Retype the entries. Match them exactly.

[Start of Attachment]

-- ==== Sys2Proof/Machine/Launch.lean ====
section
/-! DEFINITION. Launches and the distributor tree (R349 to R361): launch records and ports, LAUNCH and LWAIT, the deal, block starts,
stealing, completion, virtual time, and the grid fault buffer. -/

namespace Sys2Proof.Machine

open Sys2Proof

/-! Partitions and room (R127, R128, R350, R355, R366, R367). -/

/-- The package partition that a VD's launch record names. -/
def partitionOf (s : State) (v : Nat) (r : LaunchRec) : Option Nat :=
  match (s.vd v).parts[r.partition]? with
  | some e => if e.getLsbD 8 then some (field e 0 8).toNat else none
  | none => none

/-- The partition that a quadrant is assigned to. -/
def quadPartition (s : State) (q : Nat) : Option Nat :=
  let e := s.package.qown.get 0#16 q
  if e.getLsbD 8 then some (field e 0 8).toNat else none

/-- The quadrants of a core, by number on it, that belong to a partition. -/
def quadsOf (s : State) (p core : Nat) : List Nat := (List.range 4).filter (fun k => quadPartition s (4 * core + k) == some p)

/-- A core that its die's harvest map does not name as fused off. -/
def goodCore (s : State) (core : Nat) : Bool := !(s.die (dieOfCore core)).harvest.getLsbD (core % 36)

/-- The hardware cluster of a core on its die. -/
def clusterOf (core : Nat) : Nat := core % 36 / 4

/-- The cores of a hardware cluster that are active for a launch (R355); none where a cluster of blocks needs more. -/
def activeIn (s : State) (p n die cl : Nat) : List Nat :=
  let cs := ((List.range 4).map (fun k => 36 * die + 4 * cl + k)).filter (fun c => goodCore s c && !(quadsOf s p c).isEmpty)
  if cs.length < n then [] else cs

/-- Warps of a block. -/
def LaunchRec.warps (r : LaunchRec) : Nat := (r.lanes + 31) / 32

/-- The quadrant number of each warp of a block on a core of a partition (R127). -/
def placement (s : State) (p core : Nat) (r : LaunchRec) : List Nat :=
  let qs := quadsOf s p core
  (List.range r.warps).map (fun w => (qs[w / r.g % qs.length]?).getD 0)

/-- A warp holds its place on its quadrant until it exits, is killed or is saved (R127). -/
def Life.onQuad : Life → Bool
  | .resident => true
  | .saving => true
  | _ => false

/-- The warps that a quadrant holds. -/
def held (s : State) (q : Nat) : List (Nat × Warp) := s.warps.filter (fun e => e.2.quad == q && e.2.life.onQuad)

/-- Whether a quadrant that holds some warps has room for `n` more of `rows` main-file registers each (R128). -/
def roomBeside (s : State) (h : List (Nat × Warp)) (n rows : Nat) : Bool :=
  decide (h.length + n ≤ 32) && decide (h.foldl (fun a e => a + (s.record e.1).regs) 0 + n * rows ≤ 2048)

/-- Whether a quadrant has room for `n` warps of `rows` main-file registers each (R128). -/
def quadRoom (s : State) (q n rows : Nat) : Bool := roomBeside s (held s q) n rows

/-- Bytes of a core's scratchpad that a block takes, with the cue buffers of its warps. -/
def LaunchRec.need (r : LaunchRec) : Nat := r.spadBytes + r.cueBytes * r.warps

/-- Whether a block still holds its core's scratchpad: it has not been taken off the core, and a warp of it is not gone. -/
def Block.holdsCore (s : State) (b : Block) : Bool := !b.away && b.warps.any (fun w => (s.warp w).life != .dead)

/-- Bytes of a core's scratchpad that a partition's blocks may hold: all of it, or 1 MiB for each of its quadrants where the
quadrants of the core belong to several partitions (R367). -/
def coreBytes (s : State) (p core : Nat) : Nat :=
  if (List.range 4).any (fun k => match quadPartition s (4 * core + k) with
    | some x => x != p
    | none => false) then 2 ^ 20 * (quadsOf s p core).length else 2 ^ 22

/-- Bytes that a partition's blocks hold on a core. -/
def coreUsed (s : State) (p core : Nat) : Nat :=
  s.blocks.foldl (fun a e =>
    let g := s.grid e.2.grid
    if e.2.core = core ∧ e.2.holdsCore s ∧ partitionOf s g.vd g.record = some p then a + g.record.need else a) 0

/-- Whether a core of a partition can hold one more block (R127); with `free`, were all of the partition's quadrants there free. -/
def coreRoom (s : State) (p core : Nat) (r : LaunchRec) (free : Bool) : Bool :=
  let ks := placement s p core r
  !(quadsOf s p core).isEmpty &&
  (List.range 4).all (fun k =>
    let n := ks.count k
    if free then decide (n ≤ 32) && decide (n * r.regs ≤ 2048) else n == 0 || quadRoom s (4 * core + k) n r.regs) &&
  decide ((if free then 0 else coreUsed s p core) + r.need ≤ coreBytes s p core)

/-! Launch records (R349 to R351). -/

/-- The fields of a launch record. -/
def launchRecOf (bs : List Byte) : LaunchRec :=
  let q (i : Nat) : DWord := ofBytes 64 (slice bs i 8)
  let b (i : Nat) : Nat := leAt bs i 1
  { code := q 0, arg := q 8, handler := q 16, dkey := q 24, blocks := leAt bs 32 4, lanes := leAt bs 36 2
    perCluster := b 38 % 4 + 1, g := 2 ^ (b 38 / 4 % 8), regs := 8 * (b 39 % 32 + 1), spadBytes := leAt bs 40 4
    cueBytes := 64 * leAt bs 44 2, clearance := BitVec.ofNat 8 (b 46), priority := b 47 % 64, partition := leAt bs 48 2
    heir := ofBytes 16 (slice bs 50 2), comm := if bitN (b 52) 4 then some (b 52 % 16) else none, park := bitN (b 53) 0
    tag := ofBytes 16 (slice bs 54 2) }

/-- An heir specification of codes 0 to 4 (R329). -/
def goodHeir (h : BitVec 16) (warps : Nat) : Bool :=
  let code := (field h 0 3).toNat
  let n := (field h 3 4).toNat
  field h 7 9 == 0#9 && decide (code ≤ 4) && (code == 1 || code == 4 || n == 0) && (code != 1 || decide (n < warps))

/-- Whether one block, and one cluster of blocks, could ever be held (R350). -/
def couldFit (s : State) (p : Nat) (r : LaunchRec) : Bool :=
  (List.range 9).any (fun d => (List.range 9).any (fun cl =>
    let cs := activeIn s p r.perCluster d cl
    !cs.isEmpty && decide (r.perCluster ≤ (cs.filter (fun c => coreRoom s p c r true)).length)))

/-- The cause of R351 with which a record is rejected, 0 for none: the first rule of R349 that it breaks, in the table's order, then
R350 (the order of the causes: DEDUCED, log entry 98). -/
def rejection (s : State) (v : Nat) (bs : List Byte) : Nat :=
  let r := launchRecOf bs
  let b (i : Nat) : Nat := leAt bs i 1
  let rules : List (Bool × Nat) := [
    (legalPc r.code, 4), (r.handler == 0#64 || legalPc r.handler, 4), (r.blocks != 0 && r.blocks % r.perCluster == 0, 3),
    (decide (1 ≤ r.lanes) && decide (r.lanes ≤ 512), 3), (decide (b 38 / 4 % 8 ≤ 4) && decide (b 38 < 32), 4), (decide (b 39 < 32), 4),
    (r.spadBytes % 64 == 0 && decide (r.spadBytes ≤ 2 ^ 22), 3), (decide (r.cueBytes ≤ 4096), 3),
    (((s.vd v).table.get? r.clearance.toNat).isSome, 4), (decide (b 47 < 64), 4), ((partitionOf s v r).isSome, 6),
    (goodHeir r.heir r.warps, 4), (decide (b 52 < 32) && (match r.comm with
      | some n => decide (n < r.warps)
      | none => true), 4), (decide (b 53 < 2), 4), (leAt bs 56 8 == 0, 4)]
  match rules.find? (fun x => !x.1) with
  | some x => x.2
  | none => match partitionOf s v r with
    | some p => if couldFit s p r then 0 else 5
    | none => 6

[End of Attachment]

◆ Solution to this problem:
-- ==== Sys2Proof/Machine/Launch.lean ====
section
/-! DEFINITION. Launches and the distributor tree (R349 to R361): launch records and ports, LAUNCH and LWAIT, the deal, block starts,
stealing, completion, virtual time, and the grid fault buffer. -/

namespace Sys2Proof.Machine

open Sys2Proof

/-! Partitions and room (R127, R128, R350, R355, R366, R367). -/

/-- The package partition that a VD's launch record names. -/
def partitionOf (s : State) (v : Nat) (r : LaunchRec) : Option Nat :=
  match (s.vd v).parts[r.partition]? with
  | some e => if e.getLsbD 8 then some (field e 0 8).toNat else none
  | none => none

/-- The partition that a quadrant is assigned to. -/
def quadPartition (s : State) (q : Nat) : Option Nat :=
  let e := s.package.qown.get 0#16 q
  if e.getLsbD 8 then some (field e 0 8).toNat else none

/-- The quadrants of a core, by number on it, that belong to a partition. -/
def quadsOf (s : State) (p core : Nat) : List Nat := (List.range 4).filter (fun k => quadPartition s (4 * core + k) == some p)

/-- A core that its die's harvest map does not name as fused off. -/
def goodCore (s : State) (core : Nat) : Bool := !(s.die (dieOfCore core)).harvest.getLsbD (core % 36)

/-- The hardware cluster of a core on its die. -/
def clusterOf (core : Nat) : Nat := core % 36 / 4

/-- The cores of a hardware cluster that are active for a launch (R355); none where a cluster of blocks needs more. -/
def activeIn (s : State) (p n die cl : Nat) : List Nat :=
  let cs := ((List.range 4).map (fun k => 36 * die + 4 * cl + k)).filter (fun c => goodCore s c && !(quadsOf s p c).isEmpty)
  if cs.length < n then [] else cs

/-- Warps of a block. -/
def LaunchRec.warps (r : LaunchRec) : Nat := (r.lanes + 31) / 32

/-- The quadrant number of each warp of a block on a core of a partition (R127). -/
def placement (s : State) (p core : Nat) (r : LaunchRec) : List Nat :=
  let qs := quadsOf s p core
  (List.range r.warps).map (fun w => (qs[w / r.g % qs.length]?).getD 0)

/-- A warp holds its place on its quadrant until it exits, is killed or is saved (R127). -/
def Life.onQuad : Life → Bool
  | .resident => true
  | .saving => true
  | _ => false

/-- The warps that a quadrant holds. -/
def held (s : State) (q : Nat) : List (Nat × Warp) := s.warps.filter (fun e => e.2.quad == q && e.2.life.onQuad)

/-- Whether a quadrant that holds some warps has room for `n` more of `rows` main-file registers each (R128). -/
def roomBeside (s : State) (h : List (Nat × Warp)) (n rows : Nat) : Bool :=
  decide (h.length + n ≤ 32) && decide (h.foldl (fun a e => a + (s.record e.1).regs) 0 + n * rows ≤ 2048)

/-- Whether a quadrant has room for `n` warps of `rows` main-file registers each (R128). -/
def quadRoom (s : State) (q n rows : Nat) : Bool := roomBeside s (held s q) n rows

/-- Bytes of a core's scratchpad that a block takes, with the cue buffers of its warps. -/
def LaunchRec.need (r : LaunchRec) : Nat := r.spadBytes + r.cueBytes * r.warps

/-- Whether a block still holds its core's scratchpad: it has not been taken off the core, and a warp of it is not gone. -/
def Block.holdsCore (s : State) (b : Block) : Bool := !b.away && b.warps.any (fun w => (s.warp w).life != .dead)

/-- Bytes of a core's scratchpad that a partition's blocks may hold: all of it, or 1 MiB for each of its quadrants where the
quadrants of the core belong to several partitions (R367). -/
def coreBytes (s : State) (p core : Nat) : Nat :=
  if (List.range 4).any (fun k => match quadPartition s (4 * core + k) with
    | some x => x != p
    | none => false) then 2 ^ 20 * (quadsOf s p core).length else 2 ^ 22

/-- Bytes that a partition's blocks hold on a core. -/
def coreUsed (s : State) (p core : Nat) : Nat :=
  s.blocks.foldl (fun a e =>
    let g := s.grid e.2.grid
    if e.2.core = core ∧ e.2.holdsCore s ∧ partitionOf s g.vd g.record = some p then a + g.record.need else a) 0

/-- Whether a core of a partition can hold one more block (R127); with `free`, were all of the partition's quadrants there free. -/
def coreRoom (s : State) (p core : Nat) (r : LaunchRec) (free : Bool) : Bool :=
  let ks := placement s p core r
  !(quadsOf s p core).isEmpty &&
  (List.range 4).all (fun k =>
    let n := ks.count k
    if free then decide (n ≤ 32) && decide (n * r.regs ≤ 2048) else n == 0 || quadRoom s (4 * core + k) n r.regs) &&
  decide ((if free then 0 else coreUsed s p core) + r.need ≤ coreBytes s p core)

/-! Launch records (R349 to R351). -/

/-- The fields of a launch record. -/
def launchRecOf (bs : List Byte) : LaunchRec :=
  let q (i : Nat) : DWord := ofBytes 64 (slice bs i 8)
  let b (i : Nat) : Nat := leAt bs i 1
  { code := q 0, arg := q 8, handler := q 16, dkey := q 24, blocks := leAt bs 32 4, lanes := leAt bs 36 2
    perCluster := b 38 % 4 + 1, g := 2 ^ (b 38 / 4 % 8), regs := 8 * (b 39 % 32 + 1), spadBytes := leAt bs 40 4
    cueBytes := 64 * leAt bs 44 2, clearance := BitVec.ofNat 8 (b 46), priority := b 47 % 64, partition := leAt bs 48 2
    heir := ofBytes 16 (slice bs 50 2), comm := if bitN (b 52) 4 then some (b 52 % 16) else none, park := bitN (b 53) 0
    tag := ofBytes 16 (slice bs 54 2) }

/-- An heir specification of codes 0 to 4 (R329). -/
def goodHeir (h : BitVec 16) (warps : Nat) : Bool :=
  let code := (field h 0 3).toNat
  let n := (field h 3 4).toNat
  field h 7 9 == 0#9 && decide (code ≤ 4) && (code == 1 || code == 4 || n == 0) && (code != 1 || decide (n < warps))

/-- Whether one block, and one cluster of blocks, could ever be held (R350). -/
def couldFit (s : State) (p : Nat) (r : LaunchRec) : Bool :=
  (List.range 9).any (fun d => (List.range 9).any (fun cl =>
    let cs := activeIn s p r.perCluster d cl
    !cs.isEmpty && decide (r.perCluster ≤ (cs.filter (fun c => coreRoom s p c r true)).length)))

/-- The cause of R351 with which a record is rejected, 0 for none: the first rule of R349 that it breaks, in the table's order, then
R350 (the order of the causes: DEDUCED, log entry 98). -/
def rejection (s : State) (v : Nat) (bs : List Byte) : Nat :=
  let r := launchRecOf bs
  let b (i : Nat) : Nat := leAt bs i 1
  let rules : List (Bool × Nat) := [
    (legalPc r.code, 4), (r.handler == 0#64 || legalPc r.handler, 4), (r.blocks != 0 && r.blocks % r.perCluster == 0, 3),
    (decide (1 ≤ r.lanes) && decide (r.lanes ≤ 512), 3), (decide (b 38 / 4 % 8 ≤ 4) && decide (b 38 < 32), 4), (decide (b 39 < 32), 4),
    (r.spadBytes % 64 == 0 && decide (r.spadBytes ≤ 2 ^ 22), 3), (decide (r.cueBytes ≤ 4096), 3),
    (((s.vd v).table.get? r.clearance.toNat).isSome, 4), (decide (b 47 < 64), 4), ((partitionOf s v r).isSome, 6),
    (goodHeir r.heir r.warps, 4), (decide (b 52 < 32) && (match r.comm with
      | some n => decide (n < r.warps)
      | none => true), 4), (decide (b 53 < 2), 4), (leAt bs 56 8 == 0, 4)]
  match rules.find? (fun x => !x.1) with
  | some x => x.2
  | none => match partitionOf s v r with
    | some p => if couldFit s p r then 0 else 5
    | none => 6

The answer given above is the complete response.